Этот вопрос пугал меня, мешал думать, умалял мой богатый опыт, душил прозрение в объятиях необъяснимой пристрастности. Уйдя с головой в следствие, я пребывал в состоянии какого-то блаженства. Пока Искренов рассказывал о себе, пока обнажал передо мной свое нравственное уродство, я молчал, но уже тогда чувствовал, что он мне необходим. Этот человек заставлял меня раздваиваться, я ощущал в своих мыслях его коварное присутствие, и мы оба превратились в одно целое. Не знаю, ненавидел ли я Искренова: иногда его цинизм вызывал во мне отвращение, потом он казался симпатичным, но самое главное — я б ы л н е с в о б о д е н! Я испытывал потребность в его словах и в своем угрюмом молчании и был подчинен ощущению нашей целостности явно потому, что Искренову удалось меня покорить. Он был не просто воплощение зла — он пытался меня убедить, что е м у з н а к о м а ф и л о с о ф и я з л а, совершенный образ насилия, против которого я восставал всю свою жизнь. Мы оба сидели в крепости — он в убогой камере предварительного заключения, а я — в камере свободы. Судьба свела нас вопреки нашей несовместимости, и мы словно стали составными частями одного неразрешимого противоречия. Мой бывший зять говорил, что знаки плюс и минус образуют в микромире гармонию. «Любое преступление пробуждает в нас оптимизм, — сказал как-то Искренов, — потому что оно вселяет веру, что есть с чем бороться и есть что победить. Без зла человеческое общество распадется!»
Но я смутно боялся другого, в моем подсознании витал вопрос: «А может, я завидую Искренову?» Я никогда не испытывал влечения к сомнительной власти денег, роскошь и изысканные удовольствия были противны моей натуре; мне не интересно играть в теннис или в азартные игры, меня не манит экзотика необъятного мира, ибо я не люблю ездить. Я завидую... но чему? Я знал ответ и, вспомнив сейчас о нем, весь покрылся потом. Искренов позволил себе смелость п е р е с т у п и т ь п р а в и л а, которые я возвел в культ и которые стали смыслом и предназначением моей нелегкой жизни. Искренов проявил воображение и мог выбирать; он испытал сомнения и освободился от них!
А что, если потрепанный временем старец Ламброзо прав, что, если за моим стремлением преследовать и ловить на самом деле скрывается боязнь согрешить? Что, если мое право умело раскрывать и обличать чужое преступление объясняется отсутствием права совершить самому преступление? Кому я хотел доказать свою человеческую правоту — Искренову или другой, подлой своей половине, которую Искренов сумел во мне пробудить? Я был измучен своей жизнестойкостью и сомнениями.
Мой гуманный долг заключался в том, чтобы сделать все от меня зависящее и доказать, что Искренов — человек, который не способен на убийство. Но исподволь, со всей свойственной мне страстностью я выискивал те факты, которые доказывали, что Безинский не был способен на самоубийство.

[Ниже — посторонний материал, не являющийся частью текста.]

/-- R70: a Faulted engine returns its outcome again. -/
theorem test_faulted_again :
    step { start with runState := .faulted (.fatal 0xD3 0x0100) } =
    .next { start with
      runState := .faulted (.fatal 0xD3 0x0100), lastOutcome := some (.faulted (.fatal 0xD3 0x0100)) } := by rfl

/-- The outcome a step reports. -/
def outcome (s : State) (bytes : List Byte) : Option StepOutcome :=
  match step { s with mem := s.mem.load s.pc bytes } with
  | .next t => t.lastOutcome
  | .fault _ => none
  | .refused _ => none

/-- R171: a broken bus at the opcode read: no opcode. -/
theorem test_broken_at_the_opcode :
    outcome { start with busBroken := true } [0x00] = some (.faulted (.resourceFault 0x0100 none)) := by rfl

/-- R171: the bus breaks between the opcode byte and the operand of LD B,n8. -/
theorem test_broken_at_an_operand :
    outcome { start with schedule := [[], [], [.breakBus]] } [0x06, 0x12] =
    some (.faulted (.resourceFault 0x0100 (some 0x06))) := by rfl

/-- R171: the bus breaks before the second write of CALL. -/
theorem test_broken_at_the_second_push :
    outcome { start with schedule := [[], [], [], [], [], [.breakBus]] } [0xCD, 0x00, 0xC0] =
    some (.faulted (.resourceFault 0x0100 (some 0xCD))) := by rfl

/-- R43: another agent writes between the read and the write of INC (HL); the write back wins. -/
theorem test_write_between_read_and_write_back :
    sees
      { start with
        regs := { Regs.reset with h := 0x80, l := 0xFF }, mem := Memory.ofCells [(0xFF80, 0x0F)]
        schedule := [[], [], [], [.rendererWrite 0xFF80 0x55]] }
      [0x34] =
    some ⟨some .ok, { Regs.reset with h := 0x80, l := 0xFF }, 0x30, 0xFFFE, 0x0101, [(0xFF80, 0x10)]⟩ := by rfl

/-- R45: the renderer cannot write outside EXT_WRITE_SET. -/
theorem test_renderer_write_outside_its_set : start.applyBatch [.rendererWrite 0xC000 0x55] = start := by rfl

/-- R186: the host sets PC before the first step and not after it. -/
theorem test_host_sets_pc :
    State.reset.hostSetPc 0x0150 = some { State.reset with pc := 0x0150 } ∧
    State.reset.markStarted.hostSetPc 0x0150 = none := by decide

/-- R185: an image of 0x10000 bytes is taken and a longer one is refused. -/
theorem test_image_bounds :
    (construct ⟨0, [], List.replicate 0x10000 0x76, Params.default⟩).isSome = true ∧
    construct ⟨0, [], List.replicate 0x10001 0x76, Params.default⟩ = none := by
  unfold construct
  rw [if_pos (by rw [List.length_replicate]), if_neg (by rw [List.length_replicate]; decide)]
  exact ⟨rfl, rfl⟩

/-- R185: an image lies at 0x0000 upward. -/
theorem test_image_placed :
    (construct ⟨0xFFFE, [(0xC000, 7)], [0x3E, 0x42], Params.default⟩).map
      (fun s => (s.mem.read 0x0000, s.mem.read 0x0001, s.mem.read 0x0002, s.mem.read 0xC000, s.sp)) =
    some (0x3E, 0x42, 0x00, 0x07, 0xFFFE) := by rfl

/-- A placed word runs as the first instruction after reset: SET 7,A and LD A,n8 with n8 = 0. -/
theorem test_first_instruction :
    (match step (State.reset.withFetchWord 16 0xCBFF) with | .next t => some t.regs.a | _ => none) = some 0x81 ∧
    (match step (State.reset.withFetchWord 16 0x3E) with | .next t => some t.regs.a | _ => none) = some 0x00 := by
  exact ⟨rfl, rfl⟩

/-! ## Witnesses: states and operands that meet the hypotheses of the obligations -/

/-- A state whose bus breaks just before its second access. -/
def breaksSecond : State := { start with schedule := [[], [.breakBus]] }

theorem breaksSecond_at : breaksSecond.BreaksAt 1 := ⟨.inr (by decide), by decide⟩

/-- A state whose bus breaks just before its first access. -/
def breaksFirst : State := { start with schedule := [[.breakBus]] }

theorem breaksFirst_at : breaksFirst.BreaksAt 0 := ⟨.inl rfl, by decide⟩

/-- The bus is whole at any number of accesses of the start state. -/
theorem start_up (n : Nat) : start.BusUp n := by
  right
  induction n with
  | zero => rfl
  | succ k ih => exact ih

theorem witness_FlagCodecLaws : (0xB0 : Byte) &&& 0x0F = 0 ∧ (0xF0 : Byte) &&& 0x0F = 0 ∧ (0x00 : Byte) &&& 0x0F = 0 := by decide
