-- ==== Sys2Proof/Word.lean ====
section
/-! DEFINITION. The words of the Nolavasy Z4 and the names of the four engine streams (R5, R17, R25). -/

namespace Sys2Proof

/-- One byte (R5). -/
abbrev Byte := BitVec 8
/-- One instruction word (R25). -/
abbrev Word := BitVec 32
/-- One 64-bit register value (R169). -/
abbrev Dword := BitVec 64

/-- The four engine streams of a core: sequencer, transfer, matrix, vector (R17). -/
inductive Stream where
  | s | x | m | v
  deriving DecidableEq, Repr

/-- The stream before it on the ring S, X, M, V (R18). -/
def Stream.left : Stream → Stream
  | .s => .v | .x => .s | .m => .x | .v => .m

/-- The stream after it on the ring S, X, M, V (R18). -/
def Stream.right : Stream → Stream
  | .s => .x | .x => .m | .m => .v | .v => .s

/-- The stream codes of trap records and of IPREF: 0 S, 1 X, 2 M, 3 V (R35, R398). -/
def Stream.code : Stream → Nat
  | .s => 0 | .x => 1 | .m => 2 | .v => 3

end Sys2Proof
end

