-- ==== Sys2Proof/Syntax.lean ====
section
/-! DEFINITION. The steps of the Nolavasy Z4: one constructor for each row of spec/opcode_table.json.
The first 201 are the instruction words of the four streams (R33 to R48), each field of the word an argument of the
width the word gives it; the other 90 are the events of the device, each named by the unit it happens at. -/

namespace Sys2Proof
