/-! ### The fabric -/

/-- Where a flit in flight stands: ejected at its destination, formed at a die and waiting for its router, or released by
the link layer of a port to the router of its die (R134, R138). -/
inductive Spot where
  | arrived
  | candidate (die : Nat)
  /-- Received at a port, and not yet sent on by the router of its die. -/
  | received (die port : Nat)
  deriving DecidableEq, Repr

/-- A flit: the header fields of R131 and eight payload words; then what the model carries beside them, since the header
has no place for it (assumption log 21): the seal key and AM of the page, the bytes of the payload that are written, and
the memory error an answer reports. -/
structure Flit where
  /-- Where it stands: no part of its 80 bytes. -/
  spot : Spot := .arrived
  dest : BitVec 12
  src : BitVec 12
  inc : BitVec 4
  stamp : BitVec 24
  fpid : BitVec 12
  msgid : BitVec 10
  seq : BitVec 6
  last : Bool
  kind : BitVec 4
  nwm1 : BitVec 3
  retry : Bool
  xl : Bool
  addr : BitVec 35
  data : Vector Dword 8
  key : BitVec 4 := 0
  am : Bool := false
  enable : BitVec 64 := 0
  /-- The last byte written takes only its low nibble (R233). -/
  low : Bool := false
  cause : BitVec 8 := 0
  /-- The bytes of elements that their source could not read (R413). -/
  bad : BitVec 64 := 0
  /-- The agent of the package whose access it carries, and the VA of its first byte. -/
  sender : Option Agent := none
  va : Dword := 0
  deriving DecidableEq, Repr

/-- Who waits for a request a die has sent (R137, R138). -/
inductive Owner where
  /-- The S word of a core that waits in `Core.waiting`. -/
  | sword (core : Nat)
  /-- A pending store of a core. -/
  | store (core : Nat)
  /-- An engine command of a core's port. -/
  | engine (core port : Nat)
  /-- A transfer of a core. -/
  | xfer (core : Nat)
  /-- A word of X that is waiting for a translation at another node. -/
  | xword (core : Nat)
  /-- A stream of a core that fetches. -/
  | fetch (core : Nat) (st : Stream)
  /-- A prefetch of a core's instruction cache; an access of a walk or of ep4. -/
  | ahead (core : Nat)
  | remote (core : Nat)
  /-- A part of a piece of a partition's reshard to a destination, by the piece's number; the reshard's digest. -/
  | piece (part dst piece : Nat)
  | digest (part dst : Nat)
  /-- A control message of a partition. -/
  | ctrl (part : Nat)
  /-- A TLBINV or TLBSYNC request of a core to another die (R360, R361). -/
  | inval (core : Nat)
  deriving DecidableEq, Repr
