/-- The reserved fields that depend on another field of the word are zero (R27 order 4, R42). -/
def Instr.reservedOk : Instr → Bool
  | .add _ _ _ => true
  | .sub _ _ _ => true
  | .mul _ _ _ => true
  | .mulh _ _ _ => true
  | .mulhu _ _ _ => true
  | .madd _ _ _ => true
  | .div _ _ _ => true
  | .divu _ _ _ => true
  | .rem _ _ _ => true
  | .remu _ _ _ => true
  | .and _ _ _ => true
  | .or _ _ _ => true
  | .xor _ _ _ => true
  | .andn _ _ _ => true
  | .shl _ _ _ => true
  | .shr _ _ _ => true
  | .sar _ _ _ => true
  | .slt _ _ _ => true
  | .sltu _ _ _ => true
  | .min _ _ _ => true
  | .max _ _ _ => true
  | .minu _ _ _ => true
  | .maxu _ _ _ => true
  | .clz _ _ => true
  | .popc _ _ => true
  | .sel _ _ _ _ => true
  | .addi _ _ _ => true
  | .andi _ _ _ => true
  | .ori _ _ _ => true
  | .xori _ _ _ => true
  | .slti _ _ _ => true
  | .sltiu _ _ _ => true
  | .shli _ _ _ => true
  | .shri _ _ _ => true
  | .sari _ _ _ => true
  | .bfx _ _ _ _ => true
  | .bfi _ _ _ _ => true
  | .lui _ _ => true
  | .addpc _ _ => true
  | .ldr _ _ => true
  | .bcc _ _ _ _ => true
  | .j _ => true
  | .jl _ => true
  | .jr _ _ => true
  | .jlr _ _ _ => true
  | .loop _ _ => true
  | .loopi _ _ => true
  | .rend => true
  | .nop => true
  | .yield => true
  | .kread _ => true
  | .pwin _ _ => true
  | .tkwait _ _ => true
  | .tkpost _ _ => true
  | .barInit _ _ => true
  | .barArr _ => true
  | .barArrDrop _ => true
  | .barArrJoin _ => true
  | .barWait _ => true
  | .monarm _ _ => true
  | .mwait _ _ _ => true
  | .mwaitW _ _ _ => true
  | .fence _ _ _ => true
  | .fenceHb => true
  | .fenceStk => true
  | .ld _ _ _ _ _ => true
  | .ldu _ _ _ _ _ => true
  | .st _ _ _ _ _ => true
  | .ldq _ _ _ _ => true
  | .stq _ _ _ _ => true
  | .pref _ _ _ => true
  | .ipref _ _ _ => true
  | .clean _ _ => true
  | .invl _ _ => true
  | .amoAdd _ _ _ _ _ => true
  | .amoAnd _ _ _ _ _ => true
  | .amoOr _ _ _ _ _ => true
  | .amoXor _ _ _ _ _ => true
  | .amoMin _ _ _ _ _ => true
  | .amoMax _ _ _ _ _ => true
  | .amoMinu _ _ _ _ _ => true
  | .amoMaxu _ _ _ _ _ => true
  | .amoSwap _ _ _ _ _ => true
  | .amoFadd _ _ _ _ => true
  | .cas _ _ _ _ _ => true
  | .qputV _ => true
  | .qputM _ => true
  | .qputX _ => true
  | .qget _ => true
  | .rngset _ _ _ => true
  | .rngstat _ _ => true
  | .sdset _ _ _ => true
  | .sdget _ _ _ => true
  | .epush _ _ => true
  | .epushEnd _ _ => true
  | .epop _ _ => true
  | .epoll _ _ => true
  | .estat _ _ => true
  | .tlocR _ _ _ => true
  | .tlocD _ _ _ => true
  | .tsmap _ _ _ => true
  | .tmesh _ => true
  | .reshard _ _ _ _ => true
  | .rstat _ _ => true
  | .smv _ _ _ => true
  | .sysr _ _ => true
  | .sysw _ _ => true
  | .ecall _ => true
  | .trap _ => true
  | .tret => true
  | .tlbinvVa _ _ => true
  | .tlbinvPasid _ _ => true
  | .tlbinvIpa _ _ => true
  | .tlbinvPart _ _ => true
  | .tlbsync => true
  | .icinv _ _ => true
  | .icinvAll _ _ => true
  | .halt => true
  | .vadd _ _ _ vs2 _ _ sopd => Limits.vs2Unused vs2 sopd
  | .vsub _ _ _ vs2 _ _ sopd => Limits.vs2Unused vs2 sopd
  | .vmul _ _ _ vs2 _ _ sopd => Limits.vs2Unused vs2 sopd
  | .vfma _ _ _ vs2 _ _ sopd => Limits.vs2Unused vs2 sopd
  | .vfms _ _ _ vs2 _ _ sopd => Limits.vs2Unused vs2 sopd
  | .vmin _ _ _ vs2 sopd => Limits.vs2Unused vs2 sopd
  | .vmax _ _ _ vs2 sopd => Limits.vs2Unused vs2 sopd
  | .vabs _ _ _ => true
  | .vneg _ _ _ => true
  | .vfrcp _ _ _ => true
  | .vfrsq _ _ _ => true
  | .vfexp2 _ _ _ => true
  | .vflog2 _ _ _ => true
  | .vftanh _ _ _ => true
  | .vcmpeq _ _ _ vs2 sopd => Limits.vs2Unused vs2 sopd
  | .vcmplt _ _ _ vs2 sopd => Limits.vs2Unused vs2 sopd
  | .vcmple _ _ _ vs2 sopd => Limits.vs2Unused vs2 sopd
  | .vsel _ _ _ vs2 sopd => Limits.vs2Unused vs2 sopd
  | .viadd _ _ _ vs2 sopd => Limits.vs2Unused vs2 sopd
  | .visub _ _ _ vs2 sopd => Limits.vs2Unused vs2 sopd
  | .vimul _ _ _ vs2 sopd => Limits.vs2Unused vs2 sopd
  | .vimin _ _ _ vs2 sopd => Limits.vs2Unused vs2 sopd
  | .vimax _ _ _ vs2 sopd => Limits.vs2Unused vs2 sopd
  | .vand _ _ _ vs2 sopd => Limits.vs2Unused vs2 sopd
  | .vor _ _ _ vs2 sopd => Limits.vs2Unused vs2 sopd
  | .vxor _ _ _ vs2 sopd => Limits.vs2Unused vs2 sopd
  | .vshl _ _ _ vs2 sopd => Limits.vs2Unused vs2 sopd
  | .vshr _ _ _ vs2 sopd => Limits.vs2Unused vs2 sopd
  | .vsar _ _ _ vs2 sopd => Limits.vs2Unused vs2 sopd
  | .vcvt _ _ _ _ _ _ _ => true
  | .vqnt _ _ _ vs2 _ _ _ sopd => Limits.vs2Unused vs2 sopd
  | .vdqnt _ _ _ vs2 _ sopd => Limits.vs2Unused vs2 sopd
  | .vrsum _ _ _ => true
  | .vrmax _ _ _ => true
  | .vrmin _ _ _ => true
  | .vperm _ _ _ vs2 sopd => Limits.vs2Unused vs2 sopd
  | .vbcast _ _ _ vs2 sopd => Limits.vs2Unused vs2 sopd
  | .vrot _ _ _ vs2 sopd => Limits.vs2Unused vs2 sopd
  | .vrd _ _ _ => true
  | .vmov _ _ vs2 sopd => Limits.vs2Unused vs2 sopd
  | .vext _ _ _ vs2 sopd => Limits.vs2Unused vs2 sopd
  | .vshape _ vs2 sopd => Limits.vs2Unused vs2 sopd
  | .vloop _ _ _ => true
  | .vbcc _ _ _ _ _ => true
  | .vrend _ => true
  | .vnop _ => true
  | .vcli _ _ _ => true
  | .vcadd _ _ _ _ => true
  | .mma _ _ _ _ _ _ _ _ _ _ _ => true
  | .mmat _ _ _ _ _ _ _ _ _ _ _ => true
  | .mzero _ _ => true
  | .mdrain _ _ _ _ => true
  | .mfill _ _ _ _ => true
  | .macc _ _ _ => true
  | .mstamp _ => true
  | .mwin _ _ => true
  | .mloop _ _ _ => true
  | .mbcc _ _ _ _ _ => true
  | .mrend _ => true
  | .mnop _ => true
  | .xtd _ _ _ => true
  | .xtdi _ _ _ _ => true
  | .xcopy _ _ _ _ => true
  | .xput _ _ _ _ => true
  | .xcvt _ _ _ _ _ _ _ _ _ _ => true
  | .xgath _ _ _ _ _ => true
  | .xscat _ _ _ _ _ => true
  | .xwopen _ _ _ => true
  | .xwadv _ _ _ _ => true
  | .xkvq _ _ _ _ _ _ _ => true
  | .xfill _ _ _ _ => true
  | .xftl _ _ _ => true
  | .xpeer _ _ _ _ => true
  | .xwait _ _ => true
  | .xwaitAll _ => true
  | .xqget _ _ => true
  | .xcli _ _ _ => true
  | .xcadd _ _ _ _ => true
  | .xcmul _ _ _ _ => true
  | .xloop _ _ _ => true
  | .xbcc _ _ _ _ _ => true
  | .xrend _ => true
  | .xnop _ => true
  | .notify _ _ _ => true
  | .queueMap _ _ _ => true
  | .queueUnmap _ _ => true
  | .commandFetch _ _ => true
  | .nodeDispatch _ => true
  | .startJob _ _ => true
  | .iterationRetirement _ => true
  | .nodeBoundary _ => true
  | .park _ => true
  | .unpark _ => true
  | .stopcore _ => true
  | .savecore _ => true
  | .restorecore _ => true
  | .corestart _ => true
  | .rstore _ => true
  | .msend _ => true
  | .swrite _ => true
  | .stab _ => true
  | .stackSideProduct _ => true
  | .reshardPlan _ => true
  | .reshardDigestTimeout _ _ => true
  | .reshardPiece _ _ => true
  | .ep3ArrivalPush _ _ => true
  | .transferCompletion _ _ => true
  | .stepRetirement _ => true
  | .decodeChunk _ _ _ => true
  | .l2Eviction _ _ => true
  | .scrub _ _ => true
  | .stallFault _ => true
  | .kilnTickBoundary => true
  | .trapEntry _ => true
  | .drainTimeout _ => true
  | .asynchronousRecord _ => true
  | .arpop _ _ => true
  | .stateWindowAccess _ _ _ => true
  | .pbench _ _ _ => true
  | .pnset _ _ _ => true
  | .vfbind _ _ => true
  | .budgetRegisterWrite _ _ _ => true
  | .ntokWrite _ _ => true
  | .scownWrite _ _ _ => true
  | .domcfgWrite _ _ => true
  | .registerWrite _ _ _ => true
  | .keyGen _ => true
  | .keyDerive _ => true
  | .keyImport _ => true
  | .keyExport _ => true
  | .keySweep _ => true
  | .keyRetire _ => true
  | .keyZeroise _ => true
  | .attestationRequest _ => true
  | .retireCore => true
  | .retireBench => true
  | .retireChan => true
  | .retireLink => true
  | .fwupdate => true
  | .ckptBuddy => true
  | .ckptCxl => true
  | .restoreBuddy => true
  | .restoreCxl => true
  | .imageLoader => true
  | .boot => true
  | .readyTimeout => true
  | .thermalAction _ _ => true
  | .dieReset _ => true
  | .pwrite _ => true
  | .pread _ => true
  | .rdata _ => true
  | .patom _ => true
  | .adata _ => true
  | .ack _ => true
  | .nack _ => true
  | .flitRetry _ _ => true
  | .xlatreq _ => true
  | .xlatrsp _ => true
  | .announce _ => true
  | .annack _ => true
  | .ctrl _ => true
  | .requestTimeout _ _ => true
  | .frame _ _ => true
  | .linkAcknowledgement _ _ _ => true
  | .linkDown _ _ => true
  | .linkTraining _ _ => true
  | .rekey _ _ => true
  | .atsInvalidation _ _ _ _ => true
  | .pageRequestGroupClose _ => true
  | .pageRequestResponse _ _ => true
  | .storePerformed _ _ => true
  | .queueEntryFill _ _ => true
  | .softError _ _ _ => true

Своим поведением Искренов мог меня провести или постараться растрогать. Обволакивая удивительным по своей циничности откровением, он будто специально меня провоцировал. Играя на нашей несовместимости, Искренов все-таки поступал нравственно — он давал мне ш а н с п о н я т ь д о к о н ц а и л и е г о, и л и с а м о г о с е б я!
— Давай ложись! — произнесла у меня за спиной Мария. — Детская передача уже была, и детям пора спать.
— У меня нет времени! У меня совсем нет времени... — сказал почему-то я, хотя у меня был целый месяц, чтобы возненавидеть себя или утешиться.